The late 1800s were a pretty eventful time in the USA: in New York, the Brooklyn Bridge was opened and Lady Liberty was installed; in the West, Billy the Kid and Jesse James bit the dust; the nation also grew, officially adding Washington, Montana and the Dakotas to the Union. And according to Betty Crocker's Cooky Book, the cookie of the decade was the Hermit:
One of our earliest favorites--rich with spices from the Indies, plump with fruits and nuts, Hermits originated in Cape Cod in Clipper Ship days. They went to sea on many a voyage, packed in canisters and tucked in sea chests.
Now, you may be wondering where this morsel got its funny name. There are a few theories uncovered on historycook.com:
Some say that the cookies were named because they look like a hermit's brown sack-cloth robe, but the earliest recipes are for white and round cookies. One possible lead is that the Moravians, an ethno-religious group well-known for thin spice cookies in North Carolina and Pennsylvania, were sometimes called "herrnhutter" in German or Dutch, and that might have sounded like "hermits" to an English-speaking cook.

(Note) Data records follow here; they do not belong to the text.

-- ==== Sys2Proof/Machine/Haptic.lean ====
section
/-!
DEFINITION. Haptic channels (R276 to R288): triggers, the phases of an effect, tracking, faults, calibration.
-/
namespace Sys2Proof.Machine

/-- Phases of HPn_STAT.PHASE (R279). -/
def hpIdle : Nat := 0
/-- Attack. -/
def hpAttack : Nat := 1
/-- Sustain. -/
def hpSustain : Nat := 2
/-- Brake. -/
def hpBrake : Nat := 3
/-- Calibrating. -/
def hpCalib : Nat := 4
/-- Fault. -/
def hpFault : Nat := 5

/-- A channel's own state. -/
def Chip.hpCh (x : Chip) (n : Nat) : HpSt := x.hp.ch.getD n {}

/-- A channel's own state changes. -/
def Chip.setHp (x : Chip) (n : Nat) (f : HpSt → HpSt) : Chip := { x with hp := { x.hp with ch := updAt x.hp.ch n f } }

/-- Phase of a channel. -/
def Chip.hpPhase (x : Chip) (n : Nat) : Nat := x.get HPn_STAT_PHASE n

/-- Mode of a stored waveform: 0 not loaded, 1 RESONANT, 2 SAMPLED (R277). -/
def Chip.waveMode (x : Chip) (w : Nat) : Nat := x.get HP_WAVEw_MODE w

/-- The attack clip (R278). -/
def Chip.hpClip (x : Chip) (n : Nat) : Nat := min (x.get HPn_LIMIT_AMP_MAX n * (8 + x.get HPn_LIMIT_ATT_GAIN n) / 8) 4095

/-- The duty a sample stands for: full scale is AMP_MAX, times SCALE / 255 and the attack's gain in eighths, clipped;
the bridge diagonal, 1 for a negative sample, in bit 12 (R276, R278). Assumption log, row 142. -/
def hpDuty (amp scale gain clip full : Nat) (v : Int) : Nat :=
  min clip (v.natAbs * amp * scale * gain / (full * 255 * 8)) + (if v < 0 then 4096 else 0)

/-- Samples of an effect that fall into its attack: ATTACK ms of them, or ATTACK cycles of the drive frequency at one
sample a ms (R277, R278). Assumption log, row 142. -/
def Chip.attackLen (x : Chip) (n w : Nat) : Nat :=
  let a := x.get HP_WAVEw_ATTACK w
  if x.waveMode w = 2 then a * (4 * 2 ^ x.get HP_WAVEw_RATE w) else a * 10000 / max 1 (x.hpCh n).freq

/-- Duties of the effect's phase (R278): attack, sustain, or the antiphase of a resonant brake; none in the short
state. Assumption log, row 142. -/
def Chip.hpDrives (x : Chip) (n ph : Nat) : List Nat :=
  let amp := x.get HPn_LIMIT_AMP_MAX n
  match (x.hpCh n).cur with
  | none => if ph = hpCalib then [amp / 2] else []
  | some t =>
    let sampled := x.waveMode t.wave = 2
    let ss := ((x.hp.waves.find? fun p => p.1 = t.wave).map (·.2)).getD []
    let k := x.attackLen n t.wave
    let duty := fun (gain clip v : Nat) => hpDuty amp t.scale gain clip (if sampled then 32767 else 65535)
      (if sampled then toS 16 v else v)
    if ph = hpAttack then (ss.take k).map (duty (8 + x.get HPn_LIMIT_ATT_GAIN n) (x.hpClip n))
    else if ph = hpSustain then (ss.drop k).map (duty 8 amp)
    else if ph = hpBrake && !sampled then [x.hpClip n + 4096]
    else []
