/-- The capture's effect is triggered (R271, R283); the spec states no SCALE for it: full scale. Assumption log, row
61. -/
def Handing.buzz (d : Handing) (b : Bool) (c : Capture) : Handing :=
  if b then { d with x := (d.x.hpTrigger c.ch { wave := c.wave, scale := 255, who := c.who, gen := c.gen, notice := false }).1 }
  else d

/-- The tracked contact with an ID changes or goes. -/
def Handing.track (d : Handing) (n : Nat) (f : List Contact → List Contact) : Handing :=
  { d with x := d.x.setTp n fun s => { s with track := f s.track } }

/-- A tracked contact takes new content. Assumption log, row 57. -/
def Handing.put (d : Handing) (n : Nat) (c : Contact) : Handing :=
  d.track n fun cs => updFirst cs (fun e => e.id = c.id) fun _ => c

/-- A capture whose function has been withdrawn since (R272). Assumption log, row 58. -/
def Chip.staleCapture (x : Chip) (c : Capture) : Bool := c.who ≤ 64 && x.genOf c.who != c.gen

/-- The capture a hit makes, with whether the down triggers an effect. -/
def Chip.captureOf (x : Chip) (e : HitEntry) : Capture × Bool :=
  let who := if e.world then 128 else e.func
  (⟨who, x.genOf who, e.region, e.moves, e.hapticEn && e.onUp, e.wave, e.ch⟩, e.hapticEn && !e.onUp)

/-- A down on glass meets the hit test (R271); `sec` for secure entries only (R272). The contact is tracked already.
Inside the protected rectangle the default function takes it only while the secure world is up (R458). Assumption log,
row 58. -/
def Handing.down (d : Handing) (n : Nat) (sec : Bool) (id : Nat) (p : Pos) (press : Nat) : Handing :=
  let h := d.x.get TPn_CFG_HEAD n
  let f := d.x.get TPn_DEF_FUNC n
  let hit : Option (Capture × Bool) :=
    match d.x.hitWinner h sec p with
    | some e => some (d.x.captureOf e)
    | none => if 64 < f || (d.x.inProt h p && !d.x.secUp) then none else some (⟨f, d.x.genOf f, 0xFFFF, true, false, 0, 0⟩, false)
  match hit with
  | none => (d.put n ⟨id, none, p, p, d.x.inProt h p⟩).lose n
  | some c => (((d.put n ⟨id, some c.1, p, p, d.x.inProt h p⟩).give n c.1 id 1 p press).buzz c.2 c.1)

/-- A record whose ID was not tracked (R264). -/
def Handing.fresh (d : Handing) (n : Nat) (r : TouchRec) : Handing :=
  let h := d.x.get TPn_CFG_HEAD n
  if !r.present then d
  else if 10 ≤ (d.x.tp n).track.length then d.lose n
  else
    let q := d.x.touchPos n r.rx r.ry
    let d' := d.track n fun cs => cs ++ [⟨r.id, none, ⟨0, 0, false⟩, ⟨0, 0, false⟩, false⟩]
    match q with
    | none => d'.lose n
    | some q =>
      if d.x.onGlass h q && d.x.on HDn_STAT_RUN h then d'.down n false r.id ⟨q.1.toNat, q.2.toNat, false⟩ r.p
      else d'.lose n

/-- A later record of a tracked contact: a move, or an up at position `p` (R264, R272); `last` is the position last
computed. A function's contact that enters the protected rectangle is cancelled; one inside it is dropped while the
secure world is down (R458). Assumption log, row 58. -/
def Handing.later (d : Handing) (n : Nat) (c : Contact) (up : Bool) (p last : Pos) (press : Nat) : Handing :=
  let h := d.x.get TPn_CFG_HEAD n
  let inside := d.x.inProt h p
  let c' : Contact := { c with last := last, inside := inside }
  let d := if up then d.track n fun cs => cs.filter fun e => e.id != c.id else d.put n c'
  match c.cap with
  | none => d.lose n
  | some k =>
    if d.x.staleCapture k then d
    else if !d.x.on HDn_STAT_RUN h then d.lose n
    else if k.who ≤ 64 && (inside && !c.inside) then
      let d := d.give n k c.id 4 p press
      if up then d else d.down n true c.id p press
    else if k.who ≤ 64 && (inside && !d.x.secUp) then d.lose n
    else if up then (d.give n k c.id 3 p press).buzz k.onUp k
    else if k.moves then (d.put n { c' with sent := p }).give n k c.id 2 p press
    else d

Funny name and hazy origins aside, there's definitely another reason why hermits have lingered in our cookie jars: they're rich, cakey, moist, and satisfying. Adding raisins makes them taste vaguely virtuous, if you're into that--I'm not, so I substituted chocolate chips, and it worked out quite deliciously. They got even better when I sandwiched a slab of cheesecake filling between two of them (I think frosting would also work fantastically).